Reliable backups for high-activity pad
See original GitHub issueHi,
We have a production instance of etherpad-lite 1.6.1 for a nonprofit, which apart from being used normally with many pads, has a specific pad that has a lot of activity and history, as it is used kind of as a board of things to do/in progress/recently done and is updated many times every day by several members of the org, and it is hardly ever deleted and recreated.
This makes it a pad that comes to have tens of thousands of revisions after a few months. I’m quite sure this is not really what etherpad-lite was designed for, but “unfortunately” the org members like this way of working very much and are very used to it and we’ve still not found a better tool.

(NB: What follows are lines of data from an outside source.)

/-- R110, R111: Q_COUNTERS returns the twelve counters and the calls present, taken before any clear; a clear sets
entered to the calls present and the eleven others to 0; nothing else changes. Outside 0..63 it is refused BAD_VALUE,
for a queue not defined BAD_QUEUE, changing nothing. -/
def Obligations.QCountersReturnsAndClears : Prop :=
  ∀ (tag : Tag) (queue clear : Word) (s : State), s.Taking →
    (64 ≤ queue.toNat → exec (.qCounters tag queue clear) s =
      .next (s.replying .REFUSED .BAD_VALUE 0x14 tag [])) ∧
    (∀ q : QueueId, queue = word q.val →
      let c := (s.queue q).counters
      let present := (s.queue q).waiting.length +
        s.calls.toList.countP fun c => c.state == .OFFERED && c.queue == q
      ((s.queue q).defined = false → exec (.qCounters tag queue clear) s =
        .next (s.replying .REFUSED .BAD_QUEUE 0x14 tag [])) ∧
      ((s.queue q).defined = true → exec (.qCounters tag queue clear) s = .next
        { s.replying .DONE .NONE 0x14 tag
            [word c.entered, word c.answered, word c.answeredInTarget, word c.abandoned, word c.abandonedShort,
              word c.movedOut, word c.overflowOut, word c.diverted, word c.answerWaitTotal, word c.handled,
              word c.talkTotal, word c.wrapTotal, word present] with
          queues := if clear = 0 then s.queues else
            s.queues.set q.val { s.queue q with counters := ⟨present, 0, 0, 0, 0, 0, 0, 0, 0, 0, 0, 0⟩ } }))

/-- Identifiers out of range, undefined queues and stale handles are refused, and so are skill lists that are not valid,
stations above 65,535, away reasons above 14, and codes, levels and optional identifiers out of range; each changes
nothing (section 2.2 of spec 00, R6, R8, R12, R21, R34, R43, R46, R47, R52, R54, R56, R60, R62, R80). That Q_MODE tests
its mode before it finds its queue undefined is the model's choice (log entry 25), and so are the items of a refused
A_SET and the residual 0 of a refused Q_LIST (log entry 13). -/
def Obligations.IdentifiersAreRefusedNotClamped : Prop :=
  ∀ (tag : Tag) (w x y z : Word) (l : List Word) (p : QDefineWords) (s : State), s.Taking → l.length ≤ 58 →
    (64 ≤ w.toNat →
      exec (.qDefine tag { p with queue := w }) s = .next (s.replying .REFUSED .BAD_VALUE 0x10 tag []) ∧
      exec (.qMode tag w x) s = .next (s.replying .REFUSED .BAD_VALUE 0x11 tag []) ∧
      exec (.qQuery tag w) s = .next (s.replying .REFUSED .BAD_VALUE 0x12 tag []) ∧
      exec (.qList tag w x y z) s = .next (s.replying .REFUSED .BAD_VALUE 0x13 tag []) ∧
      exec (.cArrive tag x w y) s = .next (s.replying .REFUSED .BAD_VALUE 0x20 tag [])) ∧
    (∀ q : QueueId, w = word q.val → (s.queue q).defined = false →
      (x.toNat ≤ 3 → exec (.qMode tag w x) s = .next (s.replying .REFUSED .BAD_QUEUE 0x11 tag [])) ∧
      exec (.qQuery tag w) s = .next (s.replying .REFUSED .BAD_QUEUE 0x12 tag []) ∧
      exec (.qList tag w x y z) s = .next (s.replying .REFUSED .BAD_QUEUE 0x13 tag []) ∧
      exec (.cArrive tag x w y) s = .next (s.replying .REFUSED .BAD_QUEUE 0x20 tag [])) ∧
    (3 < x.toNat → exec (.qMode tag w x) s = .next (s.replying .REFUSED .BAD_VALUE 0x11 tag [])) ∧
    (1024 ≤ w.toNat →
      exec (.aLogin tag w x y z l) s = .next (s.replying .REFUSED .BAD_VALUE 0x30 tag []) ∧
      exec (.aLogout tag w) s = .next (s.replying .REFUSED .BAD_VALUE 0x31 tag []) ∧
      exec (.aSet tag w x y z) s = .next (s.replying .REFUSED .BAD_VALUE 0x32 tag []) ∧
      exec (.aSkills tag w l) s = .next (s.replying .REFUSED .BAD_VALUE 0x33 tag []) ∧
      exec (.aQuery tag w) s = .next (s.replying .REFUSED .BAD_VALUE 0x34 tag []) ∧
      exec (.aCounters tag w x) s = .next (s.replying .REFUSED .BAD_VALUE 0x35 tag []) ∧
      exec (.wExtend tag w x) s = .next (s.replying .REFUSED .BAD_VALUE 0x38 tag []) ∧
      exec (.wEnd tag w) s = .next (s.replying .REFUSED .BAD_VALUE 0x39 tag [])) ∧
    (∀ k : CallId, k.val = w.toNat / 32 % 2048 →
      ((s.call k).state = .FREE ∨ (s.call k).gen.val ≠ w.toNat % 32) →
      exec (.cAnswer tag w x) s = .next (s.replying .REFUSED .STALE 0x21 tag []) ∧
      exec (.cEnd tag w) s = .next (s.replying .REFUSED .STALE 0x22 tag []) ∧
      exec (.cMove tag w x) s = .next (s.replying .REFUSED .STALE 0x23 tag []) ∧
      exec (.cClass tag w x) s = .next (s.replying .REFUSED .STALE 0x24 tag []) ∧
      exec (.cQuery tag w) s = .next (s.replying .REFUSED .STALE 0x25 tag [])) ∧
    (∀ k : CallId, (s.call k).state ≠ .FREE →
      (1024 ≤ x.toNat → exec (.cAnswer tag (s.handle k).word x) s =
        .next (s.replying .REFUSED .BAD_VALUE 0x21 tag [])) ∧
      (64 ≤ x.toNat → exec (.cMove tag (s.handle k).word x) s =
        .next (s.replying .REFUSED .BAD_VALUE 0x23 tag []))) ∧
    (let badList := 8 < l.length ∨
        (∃ e ∈ l, 64 ≤ (e.extractLsb' 8 8).toNat ∨ (e.extractLsb' 0 8).toNat = 0 ∨ 9 < (e.extractLsb' 0 8).toNat) ∨
        ¬ (l.map fun e => e.extractLsb' 8 8).Nodup
      let badState := fun target reason : Word => 2 ≤ target.toNat ∨ (target = 1 ∧ 15 ≤ reason.toNat)
      (badList ∨ 65535 < x.toNat ∨ badState y z →
        exec (.aLogin tag w x y z l) s = .next (s.replying .REFUSED .BAD_VALUE 0x30 tag [])) ∧
      (badList → exec (.aSkills tag w l) s = .next (s.replying .REFUSED .BAD_VALUE 0x33 tag [])) ∧
      (∀ a : AgentId, w = word a.val → badState x y → exec (.aSet tag w x y z) s = .next
        (s.replying .REFUSED .BAD_VALUE 0x32 tag
          [word (s.agent a).state.code, word (s.agent a).state.code,
            match (s.agent a).pending with
              | .NONE => 0
              | .AWAY r => word (1 + 256 * r.val)
              | .LOGOUT => 2]))) ∧
    (64 ≤ p.skill.toNat ∨ p.minLevel = 0 ∨ 9 < p.minLevel.toNat ∨ 3 ≤ p.policy.toNat ∨ 4 ≤ p.announceMode.toNat ∨
      (p.overflowTarget ≠ 0xFFFFFFFF ∧ 64 ≤ p.overflowTarget.toNat) ∨ p.overflowTarget = p.queue ∨
      (p.greeting ≠ 0xFFFFFFFF ∧ 256 ≤ p.greeting.toNat) ∨
      (p.programme ≠ 0xFFFFFFFF ∧ 16 ≤ p.programme.toNat) →
      exec (.qDefine tag p) s = .next (s.replying .REFUSED .BAD_VALUE 0x10 tag []))

/-! ### Calls -/

/-- C_ARRIVE follows the overflow chain to the first accepting queue, counting the refusals on the way; with nothing to
offer there, the call waits in it in the lowest FREE slot, treated: the pool player of its greeting taken, and its AUDIO
mark set when a channel is assigned (R9, R11, R26 to R29, R149, R151). A chain that ends without an accepting queue is
DIVERTED and makes no call; without a FREE slot no walk is made (R28). -/
def Obligations.CArriveFollowsTheChain : Prop :=
  ∀ (tag : Tag) (callerTag cls : Word) (q : QueueId) (s : State), s.Taking → (s.queue q).defined = true →
    (∀ (k : CallId) (path : List QueueId) (accepting : QueueId), (s.call k).state = .FREE →
      (∀ k' < k, (s.call k').state ≠ .FREE) → s.WalksTo none q path accepting → s.NoOffer accepting →
      ∃ t, exec (.cArrive tag callerTag (word q.val) cls) s = .next t ∧
        t.Replies (clampClass (decide (3 < cls.toNat))) (clampReason (decide (3 < cls.toNat))) 0x20 tag
          [(s.handle k).word, word accepting.val, 1] ∧
        (∃ c : Call, s.Treated accepting (fun p => (s.pool p).state = .IDLE) c ∧
          ({ Call.free (s.call k).gen with
            state := .QUEUED, callerTag := callerTag, queue := accepting, arrival := s.now, entry := s.now
            cls := min cls.toNat 3, joinSeq := s.joinSeq, audio := c.audio, channel := c.channel
            poolPlayer := c.poolPlayer, nextAnnouncement := c.nextAnnouncement } : Call).SameButNotices (t.call k)) ∧
        s.PoolTaken t accepting k none ∧ ((t.call k).channel ≠ none → s.AudioReported t k) ∧
        (s.notices.backlog = [] → (t.call k).channel = none → t.notices = s.notices ∧ t.bus = s.bus) ∧
        (s.notices.backlog = [] → (t.call k).channel ≠ none → 0 < s.ringRoom →
          t.notices.posted = s.notices.posted + 1 ∧ t.notices.backlog = [] ∧ (t.call k).marks.audio = false) ∧
        t.joinSeq = min (s.joinSeq + 1) 4294967295 ∧
        t.queue accepting =
          { s.queue accepting with
            counters := { (s.queue accepting).counters with
              entered := min ((s.queue accepting).counters.entered + 1) 4294967295 }
            waiting := (t.queue accepting).waiting } ∧
        (t.queue accepting).waiting.Perm (k :: (s.queue accepting).waiting) ∧
        (∀ r, r ≠ accepting → t.queue r = if r ∈ path then (s.queue r).divertedOnce else s.queue r) ∧
        (∀ k', k' ≠ k → (s.call k').SameButNotices (t.call k')) ∧ t.readyList = s.readyList ∧
        (∀ a, (s.agent a).SameButMark (t.agent a)) ∧ s.SameLibrary t) ∧
    (∀ (k : CallId) (path : List QueueId) (last : QueueId), (s.call k).state = .FREE →
      s.WalkEndsAt none q path last →
      ∃ t, exec (.cArrive tag callerTag (word q.val) cls) s = .next t ∧
        t = { s.replying .REFUSED .DIVERTED 0x20 tag [] with queues := t.queues } ∧
        ∀ r, t.queue r = if r ∈ path ++ [last] then (s.queue r).divertedOnce else s.queue r) ∧
    ((∀ k, (s.call k).state ≠ .FREE) →
      exec (.cArrive tag callerTag (word q.val) cls) s = .next (s.replying .REFUSED .TABLE_FULL 0x20 tag []))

We’ve already had several catastrophes with this specific pad due to kernel panics, unclean shutdowns, mysql restarts (mostly for sec upgrades) without stopping etherpad first, corrupt changesets that lead to the high-activity pad being unreadable (fails with Failed assertion: Invalid changeset (checkRep failed)
client-side). Other lower activity pads on the instance seem to cope with those events quite nicely though. Additionally, some members sometimes have a faulty connection that causes their browser to reconnect very often and I wonder if that doesn’t generate even more revisions to fade their author color each time. That’s a secondary problem, but if it’s the case then it also makes the pad history grow even faster and increases the chances of failures as I perceive it.

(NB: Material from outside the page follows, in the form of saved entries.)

-- ==== Sys2Proof/Laws/Access.lean ====
section
/-! SUPPORT. Reading a record after an update: the record written reads as written, every other as before. -/

namespace Sys2Proof.Machine

/-! ### A record after a write of its table -/

@[simp] theorem State.queue_setQueue (s : State) (q r : QueueId) (x : Queue) :
    (s.setQueue q x).queue r = if q = r then x else s.queue r := by
  simp [State.queue, State.setQueue, Vector.getElem_set, Fin.ext_iff]

@[simp] theorem State.call_setCall (s : State) (k j : CallId) (x : Call) :
    (s.setCall k x).call j = if k = j then x else s.call j := by
  simp [State.call, State.setCall, Vector.getElem_set, Fin.ext_iff]

@[simp] theorem State.agent_setAgent (s : State) (a b : AgentId) (x : Agent) :
    (s.setAgent a x).agent b = if a = b then x else s.agent b := by
  simp [State.agent, State.setAgent, Vector.getElem_set, Fin.ext_iff]

@[simp] theorem State.pool_setPool (s : State) (p r : PoolId) (x : PoolPlayer) :
    (s.setPool p x).pool r = if p = r then x else s.pool r := by
  simp [State.pool, State.setPool, Vector.getElem_set, Fin.ext_iff]

@[simp] theorem State.queue_setWaiting (s : State) (q r : QueueId) (l : List CallId) :
    (s.setWaiting q l).queue r = if q = r then { s.queue q with waiting := l } else s.queue r := by
  simp [State.setWaiting]

@[simp] theorem State.queue_setCounters (s : State) (q r : QueueId) (c : QueueCounters) :
    (s.setCounters q c).queue r = if q = r then { s.queue q with counters := c } else s.queue r := by
  simp [State.setCounters]

/-! ### Records of the other tables -/

@[simp] theorem State.call_setQueue (s : State) (x : QueueId) (r : Queue) (k : CallId) :
    (s.setQueue x r).call k = s.call k := rfl
@[simp] theorem State.agent_setQueue (s : State) (x : QueueId) (r : Queue) (a : AgentId) :
    (s.setQueue x r).agent a = s.agent a := rfl
@[simp] theorem State.pool_setQueue (s : State) (x : QueueId) (r : Queue) (p : PoolId) :
    (s.setQueue x r).pool p = s.pool p := rfl
@[simp] theorem State.now_setQueue (s : State) (x : QueueId) (r : Queue) : (s.setQueue x r).now = s.now := rfl
@[simp] theorem State.queue_setCall (s : State) (x : CallId) (c : Call) (q : QueueId) :
    (s.setCall x c).queue q = s.queue q := rfl
@[simp] theorem State.agent_setCall (s : State) (x : CallId) (c : Call) (a : AgentId) :
    (s.setCall x c).agent a = s.agent a := rfl
@[simp] theorem State.pool_setCall (s : State) (x : CallId) (c : Call) (p : PoolId) :
    (s.setCall x c).pool p = s.pool p := rfl
@[simp] theorem State.now_setCall (s : State) (x : CallId) (c : Call) : (s.setCall x c).now = s.now := rfl
@[simp] theorem State.queue_setAgent (s : State) (x : AgentId) (g : Agent) (q : QueueId) :
    (s.setAgent x g).queue q = s.queue q := rfl
@[simp] theorem State.call_setAgent (s : State) (x : AgentId) (g : Agent) (k : CallId) :
    (s.setAgent x g).call k = s.call k := rfl
@[simp] theorem State.pool_setAgent (s : State) (x : AgentId) (g : Agent) (p : PoolId) :
    (s.setAgent x g).pool p = s.pool p := rfl
@[simp] theorem State.now_setAgent (s : State) (x : AgentId) (g : Agent) : (s.setAgent x g).now = s.now := rfl
@[simp] theorem State.queue_setPool (s : State) (x : PoolId) (r : PoolPlayer) (q : QueueId) :
    (s.setPool x r).queue q = s.queue q := rfl
@[simp] theorem State.call_setPool (s : State) (x : PoolId) (r : PoolPlayer) (k : CallId) :
    (s.setPool x r).call k = s.call k := rfl
@[simp] theorem State.agent_setPool (s : State) (x : PoolId) (r : PoolPlayer) (a : AgentId) :
    (s.setPool x r).agent a = s.agent a := rfl
@[simp] theorem State.now_setPool (s : State) (x : PoolId) (r : PoolPlayer) : (s.setPool x r).now = s.now := rfl
@[simp] theorem State.call_setWaiting (s : State) (x : QueueId) (l : List CallId) (k : CallId) :
    (s.setWaiting x l).call k = s.call k := rfl
@[simp] theorem State.agent_setWaiting (s : State) (x : QueueId) (l : List CallId) (a : AgentId) :
    (s.setWaiting x l).agent a = s.agent a := rfl
@[simp] theorem State.pool_setWaiting (s : State) (x : QueueId) (l : List CallId) (p : PoolId) :
    (s.setWaiting x l).pool p = s.pool p := rfl
@[simp] theorem State.now_setWaiting (s : State) (x : QueueId) (l : List CallId) : (s.setWaiting x l).now = s.now := rfl
@[simp] theorem State.call_setCounters (s : State) (x : QueueId) (c : QueueCounters) (k : CallId) :
    (s.setCounters x c).call k = s.call k := rfl
@[simp] theorem State.agent_setCounters (s : State) (x : QueueId) (c : QueueCounters) (a : AgentId) :
    (s.setCounters x c).agent a = s.agent a := rfl
@[simp] theorem State.pool_setCounters (s : State) (x : QueueId) (c : QueueCounters) (p : PoolId) :
    (s.setCounters x c).pool p = s.pool p := rfl
@[simp] theorem State.now_setCounters (s : State) (x : QueueId) (c : QueueCounters) : (s.setCounters x c).now = s.now := rfl
@[simp] theorem State.queue_setReadyList (s : State) (l : List AgentId) (q : QueueId) :
    (s.setReadyList l).queue q = s.queue q := rfl
@[simp] theorem State.call_setReadyList (s : State) (l : List AgentId) (k : CallId) :
    (s.setReadyList l).call k = s.call k := rfl
@[simp] theorem State.agent_setReadyList (s : State) (l : List AgentId) (a : AgentId) :
    (s.setReadyList l).agent a = s.agent a := rfl
@[simp] theorem State.pool_setReadyList (s : State) (l : List AgentId) (p : PoolId) :
    (s.setReadyList l).pool p = s.pool p := rfl
@[simp] theorem State.now_setReadyList (s : State) (l : List AgentId) : (s.setReadyList l).now = s.now := rfl
@[simp] theorem State.queue_setJoinSeq (s : State) (n : Nat) (q : QueueId) :
    (s.setJoinSeq n).queue q = s.queue q := rfl
@[simp] theorem State.call_setJoinSeq (s : State) (n : Nat) (k : CallId) :
    (s.setJoinSeq n).call k = s.call k := rfl
@[simp] theorem State.agent_setJoinSeq (s : State) (n : Nat) (a : AgentId) :
    (s.setJoinSeq n).agent a = s.agent a := rfl
@[simp] theorem State.pool_setJoinSeq (s : State) (n : Nat) (p : PoolId) :
    (s.setJoinSeq n).pool p = s.pool p := rfl
@[simp] theorem State.now_setJoinSeq (s : State) (n : Nat) : (s.setJoinSeq n).now = s.now := rfl
@[simp] theorem State.queue_setStore (s : State) (st : ClipStore) (q : QueueId) :
    (s.setStore st).queue q = s.queue q := rfl
@[simp] theorem State.call_setStore (s : State) (st : ClipStore) (k : CallId) :
    (s.setStore st).call k = s.call k := rfl
@[simp] theorem State.agent_setStore (s : State) (st : ClipStore) (a : AgentId) :
    (s.setStore st).agent a = s.agent a := rfl
@[simp] theorem State.pool_setStore (s : State) (st : ClipStore) (p : PoolId) :
    (s.setStore st).pool p = s.pool p := rfl
@[simp] theorem State.now_setStore (s : State) (st : ClipStore) : (s.setStore st).now = s.now := rfl
@[simp] theorem State.queue_setTimeBase (s : State) (b : TimeBase) (q : QueueId) :
    (s.setTimeBase b).queue q = s.queue q := rfl
@[simp] theorem State.call_setTimeBase (s : State) (b : TimeBase) (k : CallId) :
    (s.setTimeBase b).call k = s.call k := rfl
@[simp] theorem State.agent_setTimeBase (s : State) (b : TimeBase) (a : AgentId) :
    (s.setTimeBase b).agent a = s.agent a := rfl
@[simp] theorem State.pool_setTimeBase (s : State) (b : TimeBase) (p : PoolId) :
    (s.setTimeBase b).pool p = s.pool p := rfl
@[simp] theorem State.queue_setPort (s : State) (y : Port) (q : QueueId) :
    (s.setPort y).queue q = s.queue q := rfl
@[simp] theorem State.call_setPort (s : State) (y : Port) (k : CallId) :
    (s.setPort y).call k = s.call k := rfl
@[simp] theorem State.agent_setPort (s : State) (y : Port) (a : AgentId) :
    (s.setPort y).agent a = s.agent a := rfl
@[simp] theorem State.pool_setPort (s : State) (y : Port) (p : PoolId) :
    (s.setPort y).pool p = s.pool p := rfl
@[simp] theorem State.now_setPort (s : State) (y : Port) : (s.setPort y).now = s.now := rfl
@[simp] theorem State.queue_setNotices (s : State) (n : NoticeUnit) (q : QueueId) :
    (s.setNotices n).queue q = s.queue q := rfl
@[simp] theorem State.call_setNotices (s : State) (n : NoticeUnit) (k : CallId) :
    (s.setNotices n).call k = s.call k := rfl
@[simp] theorem State.agent_setNotices (s : State) (n : NoticeUnit) (a : AgentId) :
    (s.setNotices n).agent a = s.agent a := rfl
@[simp] theorem State.pool_setNotices (s : State) (n : NoticeUnit) (p : PoolId) :
    (s.setNotices n).pool p = s.pool p := rfl
@[simp] theorem State.now_setNotices (s : State) (n : NoticeUnit) : (s.setNotices n).now = s.now := rfl
@[simp] theorem State.queue_withPending (s : State) (l : List Instr) (q : QueueId) :
    (s.withPending l).queue q = s.queue q := rfl
@[simp] theorem State.call_withPending (s : State) (l : List Instr) (k : CallId) :
    (s.withPending l).call k = s.call k := rfl
@[simp] theorem State.agent_withPending (s : State) (l : List Instr) (a : AgentId) :
    (s.withPending l).agent a = s.agent a := rfl
@[simp] theorem State.pool_withPending (s : State) (l : List Instr) (p : PoolId) :
    (s.withPending l).pool p = s.pool p := rfl
@[simp] theorem State.now_withPending (s : State) (l : List Instr) : (s.withPending l).now = s.now := rfl
@[simp] theorem State.queue_writeBus (s : State) (ws : List BusWrite) (q : QueueId) :
    (s.writeBus ws).queue q = s.queue q := rfl
@[simp] theorem State.call_writeBus (s : State) (ws : List BusWrite) (k : CallId) :
    (s.writeBus ws).call k = s.call k := rfl
@[simp] theorem State.agent_writeBus (s : State) (ws : List BusWrite) (a : AgentId) :
    (s.writeBus ws).agent a = s.agent a := rfl
@[simp] theorem State.pool_writeBus (s : State) (ws : List BusWrite) (p : PoolId) :
    (s.writeBus ws).pool p = s.pool p := rfl
@[simp] theorem State.now_writeBus (s : State) (ws : List BusWrite) : (s.writeBus ws).now = s.now := rfl
@[simp] theorem State.queue_setTreatment (s : State) (u : Treatment) (q : QueueId) :
    (s.setTreatment u).queue q = s.queue q := rfl
@[simp] theorem State.call_setTreatment (s : State) (u : Treatment) (k : CallId) :
    (s.setTreatment u).call k = s.call k := rfl
@[simp] theorem State.agent_setTreatment (s : State) (u : Treatment) (a : AgentId) :
    (s.setTreatment u).agent a = s.agent a := rfl
@[simp] theorem State.now_setTreatment (s : State) (u : Treatment) : (s.setTreatment u).now = s.now := rfl
@[simp] theorem State.queue_setFrame (s : State) (l : List Byte) (n : Nat) (q : QueueId) :
    (s.setFrame l n).queue q = s.queue q := rfl
@[simp] theorem State.call_setFrame (s : State) (l : List Byte) (n : Nat) (k : CallId) :
    (s.setFrame l n).call k = s.call k := rfl
@[simp] theorem State.agent_setFrame (s : State) (l : List Byte) (n : Nat) (a : AgentId) :
    (s.setFrame l n).agent a = s.agent a := rfl
@[simp] theorem State.pool_setFrame (s : State) (l : List Byte) (n : Nat) (p : PoolId) :
    (s.setFrame l n).pool p = s.pool p := rfl
@[simp] theorem State.now_setFrame (s : State) (l : List Byte) (n : Nat) : (s.setFrame l n).now = s.now := rfl

end Sys2Proof.Machine
end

Restoring attempts for this pad usually includes:
- calling for a member to not close his pad browser tab and copy-paste the html somewhere
- running checkPad.js / repairPad.js which takes ages due to the huge history and does not change the situation
- trying to get a proper backup using getText/getHTML API methods (calls always fail)
- trying to restore a working version using restoreRevision/copyPad API methods (both calls succeed but copyPad takes ages and just creates a 2nd nonworking pad)
- trying to call deletePad via the API (takes ages and fails)
- remove pad rows from database manually and recreate the pad from a copy-paste of the HTML, losing both history and authorship
That situation led me to try and setup frequent backups of the whole instance. I’m actually doing hourly mysql dumps right now (at least for the last 24h). Unfortunately I discovered that restoring those backups also lead to a nonworking checkRep failed
pad. Which led me to believe that doing mysql dumps actually produces a faulty database image unless etherpad is stopped.
I would have used the API to make backups but after a few weeks/months of activity the API calls just take longer than the backup interval. And stopping the instance every hour to run mysqldump would be quite disruptive.
So here are my questions:
- is there a way to tell a running etherpad to somehow flush everything to database so that a mysqldump has a higher chance of being usable ?
- is there a better way of backing up pads in a way that is automatable and preserves authorship upon restore (history would be nice but not mandatory here)
- is there something I can do to somehow “fix” the faulty mysql dumps ?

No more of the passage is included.